L’article 53 modifié vise à garantir les intérêts politiques et économiques des militaires. Il spécifie que « les membres sortants du CSFA ont la responsabilité de décider de toutes les questions relatives aux forces armées, y compris la nomination de ses dirigeants et la prorogation des mandats des dirigeants susmentionnés. L’actuel chef du CSFA a la fonction d’agir comme commandant en chef des forces armées et comme ministre de la Défense jusqu’à ce que la nouvelle constitution soit rédigée. »

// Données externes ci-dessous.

-- ==== Sys2Proof/Laws/State.lean ====
section
/-! SUPPORT. What each named update of the state leaves in each field: one lemma a field, true by rfl, so that no later
proof unfolds a record update. -/

namespace Sys2Proof.Machine

@[simp] theorem accept_cmd (s : State) (w : Word32) : (accept s w).cmd = w := rfl
@[simp] theorem accept_status (s : State) (w : Word32) : (accept s w).status = statusAccepted s.status := rfl
@[simp] theorem accept_k (s : State) (w : Word32) : (accept s w).k = s.k := rfl
@[simp] theorem accept_pa (s : State) (w : Word32) : (accept s w).pa = s.pa := rfl
@[simp] theorem accept_pb (s : State) (w : Word32) : (accept s w).pb = s.pb := rfl
@[simp] theorem accept_pr (s : State) (w : Word32) : (accept s w).pr = s.pr := rfl
@[simp] theorem accept_inputs (s : State) (w : Word32) : (accept s w).inputs = s.inputs := rfl
@[simp] theorem accept_answer (s : State) (w : Word32) : (accept s w).answer = s.answer := rfl
@[simp] theorem accept_entropy (s : State) (w : Word32) : (accept s w).entropy = s.entropy := rfl
@[simp] theorem accept_draws (s : State) (w : Word32) : (accept s w).draws = s.draws := rfl

@[simp] theorem takeError_cmd (s : State) (e : Err) : (takeError s e).cmd = s.cmd := rfl
@[simp] theorem takeError_status (s : State) (e : Err) : (takeError s e).status = statusFailed s.status e := rfl
@[simp] theorem takeError_k (s : State) (e : Err) : (takeError s e).k = s.k := rfl
@[simp] theorem takeError_pa (s : State) (e : Err) : (takeError s e).pa = s.pa := rfl
@[simp] theorem takeError_pb (s : State) (e : Err) : (takeError s e).pb = s.pb := rfl
@[simp] theorem takeError_pr (s : State) (e : Err) : (takeError s e).pr = zeroTriple := rfl
@[simp] theorem takeError_inputs (s : State) (e : Err) : (takeError s e).inputs = s.inputs := rfl
@[simp] theorem takeError_answer (s : State) (e : Err) : (takeError s e).answer = s.answer := rfl
@[simp] theorem takeError_entropy (s : State) (e : Err) : (takeError s e).entropy = s.entropy := rfl
@[simp] theorem takeError_draws (s : State) (e : Err) : (takeError s e).draws = s.draws := rfl

@[simp] theorem completeInit_cmd (s : State) : (completeInit s).cmd = s.cmd := rfl
@[simp] theorem completeInit_status (s : State) : (completeInit s).status = statusReady (statusDone s.status) := rfl
@[simp] theorem completeInit_k (s : State) : (completeInit s).k = s.k := rfl
@[simp] theorem completeInit_pa (s : State) : (completeInit s).pa = s.pa := rfl
@[simp] theorem completeInit_pb (s : State) : (completeInit s).pb = s.pb := rfl
@[simp] theorem completeInit_pr (s : State) : (completeInit s).pr = zeroTriple := rfl
@[simp] theorem completeInit_inputs (s : State) : (completeInit s).inputs = s.inputs := rfl
@[simp] theorem completeInit_answer (s : State) : (completeInit s).answer = s.answer := rfl
@[simp] theorem completeInit_entropy (s : State) : (completeInit s).entropy = s.entropy := rfl
@[simp] theorem completeInit_draws (s : State) : (completeInit s).draws = s.draws := rfl

@[simp] theorem resetEvent_cmd (s : State) : (resetEvent s).cmd = 0 := rfl
@[simp] theorem resetEvent_status (s : State) : (resetEvent s).status = State.reset.status := rfl
@[simp] theorem resetEvent_k (s : State) : (resetEvent s).k = 0 := rfl
@[simp] theorem resetEvent_pa (s : State) : (resetEvent s).pa = zeroTriple := rfl
@[simp] theorem resetEvent_pb (s : State) : (resetEvent s).pb = zeroTriple := rfl
@[simp] theorem resetEvent_pr (s : State) : (resetEvent s).pr = zeroTriple := rfl
@[simp] theorem resetEvent_inputs (s : State) : (resetEvent s).inputs = s.inputs := rfl
@[simp] theorem resetEvent_answer (s : State) : (resetEvent s).answer = none := rfl
@[simp] theorem resetEvent_entropy (s : State) : (resetEvent s).entropy = s.entropy := rfl
@[simp] theorem resetEvent_draws (s : State) : (resetEvent s).draws = s.draws := rfl

@[simp] theorem complete_ok_cmd (s : State) (t : Triple) : (complete s (.ok t)).cmd = s.cmd := rfl
@[simp] theorem complete_ok_status (s : State) (t : Triple) : (complete s (.ok t)).status = statusDone s.status := rfl
@[simp] theorem complete_ok_k (s : State) (t : Triple) : (complete s (.ok t)).k = s.k := rfl
@[simp] theorem complete_ok_pa (s : State) (t : Triple) : (complete s (.ok t)).pa = s.pa := rfl
@[simp] theorem complete_ok_pb (s : State) (t : Triple) : (complete s (.ok t)).pb = s.pb := rfl
@[simp] theorem complete_ok_pr (s : State) (t : Triple) : (complete s (.ok t)).pr = t := rfl
@[simp] theorem complete_ok_inputs (s : State) (t : Triple) : (complete s (.ok t)).inputs = s.inputs := rfl
@[simp] theorem complete_ok_answer (s : State) (t : Triple) : (complete s (.ok t)).answer = s.answer := rfl
@[simp] theorem complete_ok_entropy (s : State) (t : Triple) : (complete s (.ok t)).entropy = s.entropy := rfl
@[simp] theorem complete_ok_draws (s : State) (t : Triple) : (complete s (.ok t)).draws = s.draws := rfl

@[simp] theorem complete_okK_cmd (s : State) (t : Triple) (k : U256) : (complete s (.okK t k)).cmd = s.cmd := rfl
@[simp] theorem complete_okK_status (s : State) (t : Triple) (k : U256) : (complete s (.okK t k)).status = statusDone s.status := rfl
@[simp] theorem complete_okK_k (s : State) (t : Triple) (k : U256) : (complete s (.okK t k)).k = k := rfl
@[simp] theorem complete_okK_pa (s : State) (t : Triple) (k : U256) : (complete s (.okK t k)).pa = s.pa := rfl
@[simp] theorem complete_okK_pb (s : State) (t : Triple) (k : U256) : (complete s (.okK t k)).pb = s.pb := rfl
@[simp] theorem complete_okK_pr (s : State) (t : Triple) (k : U256) : (complete s (.okK t k)).pr = t := rfl
@[simp] theorem complete_okK_inputs (s : State) (t : Triple) (k : U256) : (complete s (.okK t k)).inputs = s.inputs := rfl
@[simp] theorem complete_okK_answer (s : State) (t : Triple) (k : U256) : (complete s (.okK t k)).answer = s.answer := rfl
@[simp] theorem complete_okK_entropy (s : State) (t : Triple) (k : U256) : (complete s (.okK t k)).entropy = s.entropy := rfl
@[simp] theorem complete_okK_draws (s : State) (t : Triple) (k : U256) : (complete s (.okK t k)).draws = s.draws := rfl

@[simp] theorem complete_fail (s : State) (e : Err) : complete s (.fail e) = takeError s e := rfl

@[simp] theorem statusAccepted_ready (st : Status) : (statusAccepted st).ready = st.ready := rfl
@[simp] theorem statusAccepted_busy (st : Status) : (statusAccepted st).busy = true := rfl
@[simp] theorem statusAccepted_done (st : Status) : (statusAccepted st).done = false := rfl
@[simp] theorem statusAccepted_err (st : Status) : (statusAccepted st).err = false := rfl
@[simp] theorem statusAccepted_errcode (st : Status) : (statusAccepted st).errcode = 0 := rfl

@[simp] theorem statusDone_ready (st : Status) : (statusDone st).ready = st.ready := rfl
@[simp] theorem statusDone_busy (st : Status) : (statusDone st).busy = false := rfl
@[simp] theorem statusDone_done (st : Status) : (statusDone st).done = true := rfl
@[simp] theorem statusDone_err (st : Status) : (statusDone st).err = st.err := rfl
@[simp] theorem statusDone_errcode (st : Status) : (statusDone st).errcode = st.errcode := rfl

@[simp] theorem statusFailed_ready (st : Status) (e : Err) : (statusFailed st e).ready = st.ready := rfl
@[simp] theorem statusFailed_busy (st : Status) (e : Err) : (statusFailed st e).busy = false := rfl
@[simp] theorem statusFailed_done (st : Status) (e : Err) : (statusFailed st e).done = st.done := rfl
@[simp] theorem statusFailed_err (st : Status) (e : Err) : (statusFailed st e).err = true := rfl
@[simp] theorem statusFailed_errcode (st : Status) (e : Err) : (statusFailed st e).errcode = errCode e := rfl

@[simp] theorem statusReady_ready (st : Status) : (statusReady st).ready = true := rfl
@[simp] theorem statusReady_busy (st : Status) : (statusReady st).busy = st.busy := rfl
@[simp] theorem statusReady_done (st : Status) : (statusReady st).done = st.done := rfl
@[simp] theorem statusReady_err (st : Status) : (statusReady st).err = st.err := rfl
@[simp] theorem statusReady_errcode (st : Status) : (statusReady st).errcode = st.errcode := rfl

end Sys2Proof.Machine
end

L’article 53b autorise l’armée à intervenir pour écraser toute manifestation de masse qui défie l’autorité des généraux : « Si le pays est confronté à des troubles internes nécessitant l’intervention des forces armée, le président est habilité à publier une décision pour commanditer les forces armées – avec l’approbation du CSFA – à assurer la sécurité et à défendre les biens publics. » L’actuelle loi égyptienne fixe les pouvoirs des forces armées et de leurs autorités lorsque l’armée peut recourir à la force ou arrêter et détenir des manifestants.